Abstract

Although significant advances have been made recently in the field of face recognition, these have some limitations, especially when faces are in different poses or have different levels of illumination, or when the face is blurred. In this study, we present a system that can directly identify an individual under all conditions by extracting the most important features and using them to identify a person. Our method uses a deep convolutional network that is trained to extract the most important features. A filter is then used to select the most significant of these features by finding features greater than zero, storing their indices, and comparing the features of other identities with the same indices as the original image. Finally, the selected features of each identity in the dataset are subtracted from features of the original image to find the minimum number that refers to that identity. This method gives good results, as we only extract the most important features using the filter to recognize the face in different poses. We achieve state-of-the-art face recognition performance using only half of the 128 bytes per face. The system has an accuracy of 99.7% on the Labeled Faces in the Wild dataset and 94.02% on YouTube Faces DB.

1. Introduction

Recently, deep neural networks and especially convolutional neural networks (CNNs) have become the most commonly used method for feature representation and have achieved good results in face recognition problems. Face recognition can be divided into two categories: face verification, where two faces are presented and the system needs to verify whether these two faces belong to the same person, and face identification, where a face image is presented with an unknown identity and the system needs to determine this identity.

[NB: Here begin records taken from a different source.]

/-! ### Checks of stored words -/

section
variable {s t : State} (q : HeadsKept s t)
include q

theorem HeadsKept.logPut (r : Nat) (kind : Word) (e : List Word) : HeadsKept s (t.logPut (aRegion r 0x10) 2 kind e).1 := by
  refine ⟨q.heads, fun a l u => Eq.trans ?_ (q.regs a l u), q.dram, q.fuses⟩
  refine (spGet_spWrite wsReset _ _ _ _).trans (dif_neg ?_)
  simp only [aRegion]
  omega

theorem HeadsKept.logError (r kind addr bitNo : Nat) : HeadsKept s (t.logError r kind addr bitNo) := by
  have region : ∀ {u : State} (off : Nat) (v : Word), HeadsKept s u → HeadsKept s (u.wr (aRegion r off) v) :=
    fun off v p => p.wr v (by simp only [aRegion]; omega)
  have counted : HeadsKept s (match kind with
      | 1 => t.inc (aRegion r 0) 23 12
      | 2 => t.inc (aRegion r 0) 11 0
      | _ => (t.inc (aRegion r 1) 23 16).evIntegrity) := by
    split
    · exact region _ _ q
    · exact region _ _ q
    · exact (region _ _ q).raise _
  have logged := counted.logPut r 0xC00000 [wd (kind * 2 ^ 22 + addr % 2 ^ 22), wd (bitNo * 2 ^ 19 + t.pow.seconds % 2 ^ 19)]
  exact (region 2 _ (logged.when (region 1 _))).when fun p => p.congr

theorem HeadsKept.readCheck (r a : Nat) (e : MemErr) : HeadsKept s (t.readCheck r a e).1 := by
  unfold State.readCheck
  split
  · exact q.logError _ _ _ _
  · exact q.logError _ _ _ _
  · exact q.logError _ _ _ _
  · split
    · exact q
    · split
      · exact q.logError _ _ _ _
      · split
        · exact (q.congr (u := t.healWord r a)).logError _ _ _ _
        · exact q.logError _ _ _ _

end

theorem State.scanChecks_kept (s : State) (ps : List Plane) : HeadsKept s (s.scanChecks ps).1 :=
  List.foldlRecOn (motive := fun a : State × List Nat => HeadsKept s a.1) _ _ (HeadsKept.refl s) fun _ p _ _ => p.readCheck _ _ _

/-! ### Evaluation (R79 to R88) -/

section
variable {h : Head} {s t : State}

theorem PartKept.sigFlag_evals (q : PartKept (·.evals) h s t) (n : Nat) : PartKept (·.evals) h s (t.sigFlag h n) :=
  q.modHead fun x => by split <;> rfl

theorem PartKept.countLine_evals (q : PartKept (·.evals) h s t) (k : Nat) (f : LineCounts → LineCounts) :
    PartKept (·.evals) h s (t.countLine h k f) :=
  q.modHead fun x => by split <;> rfl

/-- Evaluation of a line puts its slivers, at most 512, at the end. -/
theorem State.evaluate_evals (s : State) (h : Head) (k : Nat) : (s.evaluate h k).dram = s.dram ∧ ∃ e : EvalLine, e.line = k ∧ e.slivers.length ≤ 512 ∧
    (s.evaluate h k).heads[h].evals = (s.heads[h].evals.filter fun x => x.line != k) ++ [e] := by
  unfold State.evaluate
  extract_lets r budget f
  split
  next ps cut _ =>
  have scanned := s.scanChecks_kept ps
  split
  next s0 skip e =>
  rw [e] at scanned
  extract_lets all seen bad cands kept scan made isCut took drop s1 s2 s3 s4 s5 s6 up s7
  have counted : PartKept (·.evals) h s1 s2 := (PartKept.refl _ h s1).countLine_evals _ _
  have planed : PartKept (·.evals) h s1 s4 := (counted.when fun q => q.wr _ _).wr _ _
  have dropped : PartKept (·.evals) h s1 s5 := (PartKept.sigFlag_evals (planed.wr _ _) _).ite planed
  have raised : PartKept (·.evals) h s1 s7 := (dropped.when fun q => q.wr _ _).modHead
  have done : PartKept (·.evals) h s1 (if up = true then s7.evHead h.val 3 else s7) := raised.when fun q => q.raiseCause _ _ _
  have short : made.length ≤ 512 := by simp only [made, kept, List.length_take]; omega
  refine ⟨done.dram.trans scanned.dram, { line := k, slivers := made }, rfl, short, ?_⟩
  rw [done.part]
  refine (congrArg HeadSt.evals (s0.modHead_self h _)).trans ?_
  rw [scanned.heads]

end

/-! ### Composition (R93, R100 to R102) -/

section
variable {s : State} {h : Head}

theorem State.drawn_raster (s : State) (h : Head) : (s.drawn h).raster h.val = s.raster h.val := (HeadQuiet.refl h s).drawn.rasterKept.raster

theorem State.drawn_others (s : State) {h g : Head} (ne : g ≠ h) : (s.drawn h).heads[g] = s.heads[g] := s.modHead_other _ ne

theorem State.drawn_sound (sound : Sound s) (h : Head) : Sound (s.drawn h) := sound

/-- Without mirroring no line differs from its mirror's. -/
theorem State.mirrorCheck_unmirrored (off : s.repair.mirror = false) (h : Head) : s.mirrorCheck h =
    s.modHead h fun x => { x with mirrors := x.mirrors.filter fun m => !(s.mirrorDone h m || s.deadlinePassed h m.line) } := by
  have still : ∀ l : List MirrorLine, l.foldl (fun (t : State) m =>
      if s.mirrorDone h m && t.mirrored h.val m.slot.val && m.own != m.px then t.mirrorMismatch h m.slot else t) s = s := by
    intro l
    induction l with
    | nil => rfl
    | cons m l ih => rw [List.foldl_cons, if_neg (by simp [State.mirrored, off]), ih]
  unfold State.mirrorCheck
  dsimp only
  rw [still]

/-- Without mirroring a line that leaves the engines changes the list of mirrored lines at most. -/
theorem State.mirrorOwn_unmirrored (off : s.repair.mirror = false) (h : Head) (w : LineWork) :
    ∃ l : List MirrorLine, s.mirrorOwn h w = s.modHead h fun x => { x with mirrors := l } := by
  unfold State.mirrorOwn
  rw [State.mirrorCheck_unmirrored (s := s.modHead h _) off]
  rw [State.modHead_modHead]
  exact ⟨_, s.modHead_congr h rfl⟩

/-- No word of a composed-line buffer is found wrong where none is. -/
theorem State.lineCheck_sound (sound : Sound s) (h k n : Nat) : s.lineCheck h k n = (s, false) := by
  obtain ⟨good, flips⟩ := sound
  have whole : ({ s with repair := { s.repair with bad := [] } } : State) = s := by rw [← good]
  have unarmed := flips 23 (by decide)
  unfold State.lineCheck
  simp only [good, List.filter_nil, whole, unarmed, Bool.false_and, Bool.false_eq_true, if_false, State.badIn, List.foldr_nil, State.readBad, List.foldl_nil]

/-- What composition of a line makes of its head. -/
def HeadSt.lineLeft (x : HeadSt) (k : Nat) (out : List Word) : HeadSt :=
  { x with
    lines := x.lines.filter fun v => v.lat.line != k
    evals := x.evals.filter fun e => e.line != k
    composed := (x.composed.filter fun e => e.1 != k) ++ [(k, out)]
    lastLine := some out }

/-- With sound buffers and without mirroring a line is composed, and only its head changes. -/
theorem State.compose_sound (sound : Sound s) (off : s.repair.mirror = false) (h : Head) (w : LineWork) :
    ∃ l : List MirrorLine, s.compose h w = s.modHead h fun x => { x with mirrors := l }.lineLeft w.lat.line (s.composedOf h w) := by
  obtain ⟨l, own⟩ := State.mirrorOwn_unmirrored off h w
  have same : (s.modHead h fun x => { x with mirrors := l }).composedOf h w = s.composedOf h w := by
    unfold State.composedOf
    rw [(HeadQuiet.refl h s).modHead.rasterKept.raster, State.modHead_self]
  have sound' : Sound (s.modHead h fun x => { x with mirrors := l }) := sound
  refine ⟨l, ?_⟩
  unfold State.compose
  dsimp only
  rw [own, State.lineCheck_sound sound']
  simp only [Bool.false_and, Bool.false_eq_true, if_false, same]
  rw [State.modHead_modHead]
  rfl

/-- A pixel of a line composed: the finished slots in slot order over the latched backdrop, an occluded column and a slot without content
left out. -/
theorem composePx_eq (w : LineWork) (hact : Nat) : composePx w hact = (List.range (4 * hact)).map fun x =>
    rgbWord ((List.finRange 8).foldl (fun d (n : Slot) =>
      if w.lat.draws n.val && w.slots[n].phase == .finished && !inSpans (nth [] (w.occl.getD []) n.val) x then
        blendPx (w.lat.slot n.val) (inSpans (w.lat.certSpans n.val hact) x) (nth Px.clear w.slots[n].px x) d else d)
      (fld w.lat.backdrop 23 16, fld w.lat.backdrop 15 8, fld w.lat.backdrop 7 0)) := by
  have certs : ∀ n : Slot, nth [] ((List.range 8).map fun n => w.lat.certSpans n hact) n.val = w.lat.certSpans n.val hact := by
    intro n
    simp [nth, List.getD_eq_getElem?_getD, n.isLt]
  unfold composePx
  simp only [certs]

end

theorem objectEvaluation_completes (s : State) (h : Head) :
    let k := (s.posLine h.val + s.heads[h].lead + 1) % max 1 (s.raster h.val).vtotal
    let due := s.running h.val && s.heads[h].begun == .flow && s.heads[h].dueRender.isEmpty && decide (k < (s.raster h.val).vact) &&
      s.heads[h].evals.all fun e => e.line != k
    (due = true → Completes (.objectEvaluation h) s fun t =>
      (t.heads[h].evals.getLast?.map fun e => (e.line, decide (e.slivers.length ≤ 512))) = some (k, true) ∧
      t.heads[h].evals.length = s.heads[h].evals.length + 1 ∧ t.posLine h.val = s.posLine h.val ∧ t.dram = s.dram ∧
      (∀ g : Head, g ≠ h → t.heads[g] = s.heads[g])) ∧
    (due = false → Completes (.objectEvaluation h) s fun t => t = s) := by
  intro k due
  have here : (s.running h.val && s.heads[h].begun == .flow && s.heads[h].dueRender.isEmpty && decide (s.evalLineNo h < (s.raster h.val).vact)
      && !(s.heads[h].evals.any fun e => e.line == s.evalLineNo h)) = due := by
    rw [List.not_any_eq_all_not]
    rfl
  have run : exec (.objectEvaluation h) s = if due then .next (s.evaluate h k) else .next s := by
    change execObjectEvaluation h s = _
    unfold execObjectEvaluation
    dsimp only
    rw [show (s.evalLineNo h) = k from rfl] at here ⊢
    rw [here]
  refine ⟨fun e => ⟨_, run.trans (if_pos e), ?_⟩, fun e => ⟨_, run.trans (if_neg (by simp [e])), rfl⟩⟩
  obtain ⟨dram, x, line, short, evals⟩ := s.evaluate_evals h k
  have quiet := (HeadQuiet.refl h s).evaluate k
  have fresh : (s.heads[h].evals.filter fun x => x.line != k) = s.heads[h].evals := by
    simp only [due, Bool.and_eq_true, List.all_eq_true] at e
    exact List.filter_eq_self.2 e.2
  refine ⟨by rw [evals]; simp [line, short], by rw [evals, fresh]; simp, congrArg (fld · 23 12) (quiet.words (aHead h.val 9) (by simp only [ScratchOf, aHead]; omega) (by simp only [aHead]; omega)), dram, quiet.others⟩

Most existing works that have focused on face recognition have achieved a high level of success [113]. However, if the pose is significantly changed or the face is presented at an angle, the individual cannot be identified.

Previous approaches to face recognition that are based on the discriminative classification model (face identification) are trained on a dataset of known identities, and an intermediate bottleneck layer is used as a representation for recognition. This approach generalizes a very large representation for each face, but some works have tried to reduce this dimensionality using PCA [10].

Another approach used in FaceNet [14] directly trained its output to obtain 128-D embedding using a triplet-based loss function based on LMNN [9]. These triplets comprise two matching faces and a nonmatching face. The aim of the triplet loss function is to separate positive results from negative ones by a certain distance margin.

In contrast, our approach uses an unsupervised learning technique to obtain 128 bytes per face and then passes these bytes to a filter in order to find the most suitable representation for each face. We then reduce the dimensionality of the representation to half of the 128 bytes, to match the original face with other faces to find the identity. This approach can identify a given face in different poses and can identify other faces that are most similar to the original identity.

As an illustration, Figure 1 shows a picture of a single individual at different angles and in different poses.

The remainder of this paper is organized as follows: Section 2 discusses the most important related work in face recognition. Our method is presented in Section 3, including a description of deep neural networks and our algorithm for handling the features. Sections 4 and 5 present some quantitative results and an evaluation of these.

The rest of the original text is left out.